RATING: 7/10


Suggested by the unflinchingly punchy title, Free Throw’s new album, ‘What’s Past is Prologue’, promises to be an honest narrative of the former lives of the band – a novel written over 12 tracks to divulge their previous struggles. Whilst the band are no strangers to exploring the topics of mental health, this third album depicts the personal struggles of lead singer and guitarist Cory Castro; with heavy themes such as substance abuse and body image the record throws a relentlessly honest light onto his life during these times.

Castro explains that this album is different because when he was writing for Free Throw’s last album he was still cemented by these issues and so felt he was ‘yelling from the void’; yet, now Castro feels that he has been able to articulate the process of rebuilding himself as he looks back on this void to produce an album that displays this personal growth.

The record opens with the regretful lyrics ‘had my first smoke in four years today’ as a simple guitar is picked mildly in the background – a fitting sonic metaphor for the selfishness that is revealed in this song ‘Smokes, Let’s Go’. Sensibly the album begins with the moment in which the singer finds himself overcome by the loneliness he feels after a failed relationship. Throughout this opening number Castro compares the need for this person to the need for his vices – in this instance cigarettes. The use of this addictive imagery is a powerful opener to the album, and is highlighted further through the concluding sentiments of the song as Castro proclaims that whilst ‘It didn’t really help’ and that he has an affinity for ‘things detrimental to my health, I guess I’m smoking again’.

“…with heavy themes such as substance abuse and body image the record throws a relentlessly honest light onto his life during these times..”

The album continues to develop on such themes. The next track ‘Tail Whip, Struggle’ has an unstoppable energy produced through resilient drums and power chords. Castro’s vocals are subdued in parts as he sings ‘I tried to give you all of myself’, yet he does allow himself to rip into these emotions as his vocals scream ‘the pain wasn’t worth it’.

Single ‘Stay Out of The Basement’ with its textured guitars and opening statement ‘there’s something hiding in all of us’ follows suit. Whilst this song still explores the nuances of addiction and mental health it’s lyrics focus on the notion that we are all affected by something, broadening the inclusion of the healing qualities of the album.

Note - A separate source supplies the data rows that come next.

/-- The one exception to the bound, seen from before the transaction. -/
theorem stoppedLate_of_slot {s : State} (hw : s.cfg.WfStateWidth)
    (hlate : SwitchedOffAbove (s.cfg.sweepRLimit - 2) (tickAt s .osc))
    (hst : (taskSlot .osc (tickAt s .osc)).stOsc = 0x01)
    (hv : (taskSlot .osc (tickAt s .osc)).phaseElapsed = (tickAt s .osc).phaseElapsed) : s.StoppedLate (tickEnd s) := by
  obtain ⟨st, hread, hpos, hoff, habove⟩ := hlate
  rw [tickAt_st] at hread
  have hv0 : (tickAt s .osc).phaseElapsed = s.phaseElapsed := phaseElapsed_of_oscillatorRegs (tickAt_oscillatorRegs s)
  have hregs := tickEnd_oscillatorRegs s
  have hstEnd : (tickEnd s).stOsc = 0x01 := (congrArg (fun x => x.2.2.2) hregs).trans hst
  refine ⟨?_, ?_, ?_, ?_, ?_⟩
  · rw [OscState.eq_code_of_ofCode hread]
    exact code_mem_of_phaseAllowance hpos
  · rw [State.st, State.stField, hstEnd, tickEnd_cfg]
    exact Nat.mod_eq_of_lt (OscState.code_lt hw .off)
  · rw [oscillating_of_inputRegs (tickEnd_inputRegs s (k := .osc) (by decide)), hoff]
  · rw [phaseElapsed_of_oscillatorRegs hregs, hv, hv0]
  · rw [← hv0]; exact habove

/-- R205 over a whole transaction. -/
theorem tickEnd_phaseInRange {s : State} (hwf : s.cfg.WellFormed) (h : s.PhaseInRange) :
    (tickEnd s).PhaseInRange ∨ s.StoppedLate (tickEnd s) := by
  have hcfg := tickAt_cfg s .osc
  rw [phaseInRange_iff hwf.limits, ← phaseWithin_congr hcfg (tickAt_oscillatorRegs s)] at h
  obtain hkeep | ⟨hlate, hst, hv⟩ := taskSlot_osc_phaseWithin (by rw [hcfg]; exact hwf) (by rw [hcfg]; omega) h
  · refine .inl ((phaseInRange_iff (by rw [tickEnd_cfg]; exact hwf.limits)).2 ?_)
    rw [tickEnd_cfg, phaseWithin_congr (by simp) (tickEnd_oscillatorRegs s)]
    exact hkeep
  · exact .inr (stoppedLate_of_slot hwf.stateWidth hlate hst hv)

/-! ### Every move -/

/-- What a step from `s` to `t` keeps. -/
def KeepsInv (s t : State) : Prop :=
  t.Inv ∧ (s.PhaseInRange → t.phaseElapsed ≤ t.cfg.sweepRLimit + 1 ∧ (t.PhaseInRange ∨ s.StoppedLate t))

/-- The bound on the clock itself follows from either outcome: a late stop holds a clock that was in its bound. -/
theorem phaseElapsed_le_of_outcome {s t : State} (hcfg : t.cfg = s.cfg) (h : s.PhaseInRange)
    (ho : t.PhaseInRange ∨ s.StoppedLate t) : t.phaseElapsed ≤ t.cfg.sweepRLimit + 1 := by
  obtain hin | ⟨-, -, -, hheld, -⟩ := ho
  · exact phaseElapsed_le_of_phaseInRange hin
  · rw [hheld, hcfg]
    exact phaseElapsed_le_of_phaseInRange h

/-- A move that writes no register of a task and no counter. -/
theorem keepsInv_of_taskRegs {s t : State} (h : s.Inv) (hregs : t.taskRegs = s.taskRegs) (he : t.elapsed = s.elapsed)
    (hboot : t.BootConsistent) : KeepsInv s t := by
  obtain ⟨hok, hel, -⟩ := (inv_iff s).1 h
  obtain ⟨hcfg, hst, -, -, hv, -⟩ := taskRegs_fields hregs
  refine ⟨(inv_iff t).2 ⟨hok.congr hregs, fun k => by rw [he, hcfg]; exact hel k, hboot⟩, fun hin => ?_⟩
  have hin' : t.PhaseInRange := by
    rw [State.PhaseInRange, State.phaseBound, State.st, hst, hv, hcfg]
    exact hin
  exact ⟨phaseElapsed_le_of_phaseInRange hin', .inl hin'⟩

theorem tickEnd_keepsInv {s : State} (h : s.Inv) : KeepsInv s (tickEnd s) := by
  refine ⟨tickEnd_inv h, fun hin => ?_⟩
  obtain ⟨hregs, -, -⟩ := (inv_iff s).1 h
  have ho := tickEnd_phaseInRange hregs.wellFormed hin
  exact ⟨phaseElapsed_le_of_outcome (tickEnd_cfg s) hin ho, ho⟩

theorem coreMove_keepsInv {s t : State} (h : s.Inv) (hm : coreMove s = .next t) : KeepsInv s t := by
  obtain ⟨-, -, hstarted, hflag⟩ := (inv_iff s).1 h
  obtain ⟨hb, hc⟩ | ⟨hb, hc⟩ | ⟨-, -, hc⟩ | ⟨-, -, hc⟩ := coreMove_cases s <;> rw [hc] at hm
  · cases hm
    have hrest : s.tickStarted = false := by
      rw [← Bool.not_eq_true, hstarted, hb]
      exact nofun
    refine keepsInv_of_taskRegs h rfl rfl ⟨?_, hflag⟩
    change s.tickStarted = true ↔ Boot.start = .running
    simp [hrest]
  · cases hm
    exact keepsInv_of_taskRegs h rfl rfl ⟨⟨fun _ => rfl, fun _ => rfl⟩, fun _ => rfl⟩
  · obtain rfl := eq_tickEnd hm
    exact tickEnd_keepsInv h
  · cases hm
    exact keepsInv_of_taskRegs h rfl rfl ⟨hstarted, hflag⟩
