-- ==== Sys2Proof/Syntax.lean ====
section
/-! DEFINITION. The operations of the link engine: one constructor per row of spec/opcode_table.json, its operands those of the rule that defines it. -/

namespace Sys2Proof

/-- One row of spec/opcode_table.json each: the 28 operations of R130, the 14 procedures of R135, the
serial frame, the command and response bytes, the Report and extended packets, the ping table. -/
inductive Instr where
  -- format OP (R130)
  | mbPush (v : Byte)
  | mbPull
  | mbEmpty
  | mbReset
  | rxEdge
  | rxReset
  | txStart (b : Byte)
  | txReq1
  | txReq2
  | txReq3
  | txWaitDev
  | txBitSet
  | txBitHi
  | txBitLo
  | txStop
  | txWaitAck
  | txDone
  | txAbort
  | xdDecode
  | rtTranslate
  | rtEdges (vis : Buttons)
  | seStep (btn : Buttons) (dx dy : Int)
  | itRealEvent (activity : Bool)
  | itStep
  | mlIterBegin
  | mlRecover
  | mlHeartbeat
  | mlCheck
  -- format PROC (R135)
  | mbWait (t : Nat)
  | txSend (b : Byte)
  | sendCmd (b : Byte) (t : Nat)
  | bringUp
  | ssReset
  | ssRate
  | ssMode
  | ssPing (i : Nat)
  | ssEnable
  | getReport
  | processReport
  | loopIteration
  | busStop
  | reset
  -- format F-FRAME (R101)
  | frame (data : Byte) (p : Bool)
  -- format F-CMD (R115)
  | cmdReset
  | cmdEnable
  | cmdDisable
  | cmdSetRate
  | cmdSetRemote
  | cmdSetStream
  | cmdReadData
  | cmdStatus
  -- format F-RSP (R117)
  | rspAck
  | rspSelftestOk
  | rspDeviceId
  -- formats F-REPORT and F-EXT (R105, R110, R111)
  | report (r : Report)
  | extPacket (r : Report)
  | extAuxbtn (r : Report)
  -- format F-TABLE (R120)
  | ping00
  | ping01
  | ping02
  | ping03
  | ping04
  | ping05
  | ping06
  | ping07
  | ping08
  | ping09
  | ping10
  | ping11
  | ping12
  | ping13
  | ping14
  | ping15
  | ping16
deriving DecidableEq, Repr

end Sys2Proof
end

Another stand out moment on the album is the shouted confession ‘Is this what I had planned for my life/I need a hand of some type to pull me up and break this cycle of drinking for breakfast’ in the song ‘Today Is Especially Delicious’. This number displays Castro’s more developed vocal tone, as he screams in a smoother manner than he has done on previous records as if he feels more at home within the walls of this album.

“manages to excavate so much feeling without ever whining or whingeing”

However, the most impactful song on the album is the closing number and title track, which begins with smiling guitars and the charming imagery of regrowth. The closing moments of the song are the most profound, ending the album as it began with the singer and his pack of cigarettes; yet, this time Castro sings of throwing this pack away, and exclaims ‘I’m finally breathing again’ – the narrator has reached his end goal, his vices have been overcome.

What’s Past is Prologue’ digs into the deepest trenches of the mental health battles experienced by lead singer Cory Castro, leading to overall darker thematic content for this record, and despite this the album manages to excavate so much feeling without ever whining or whingeing. It is clear that this album is the bookend to a previous chapter of the band’s existence. “This is the first Free Throw record with a happy ending,” Castro said. “The album leads to an ending of where the band stands today. We’re all happy to be doing what we’re doing, and it’s kind of the happy moment where we’ve become the band we were always meant to be.” Just as the name of the album suggests this is merely the beginning for the pop punk group.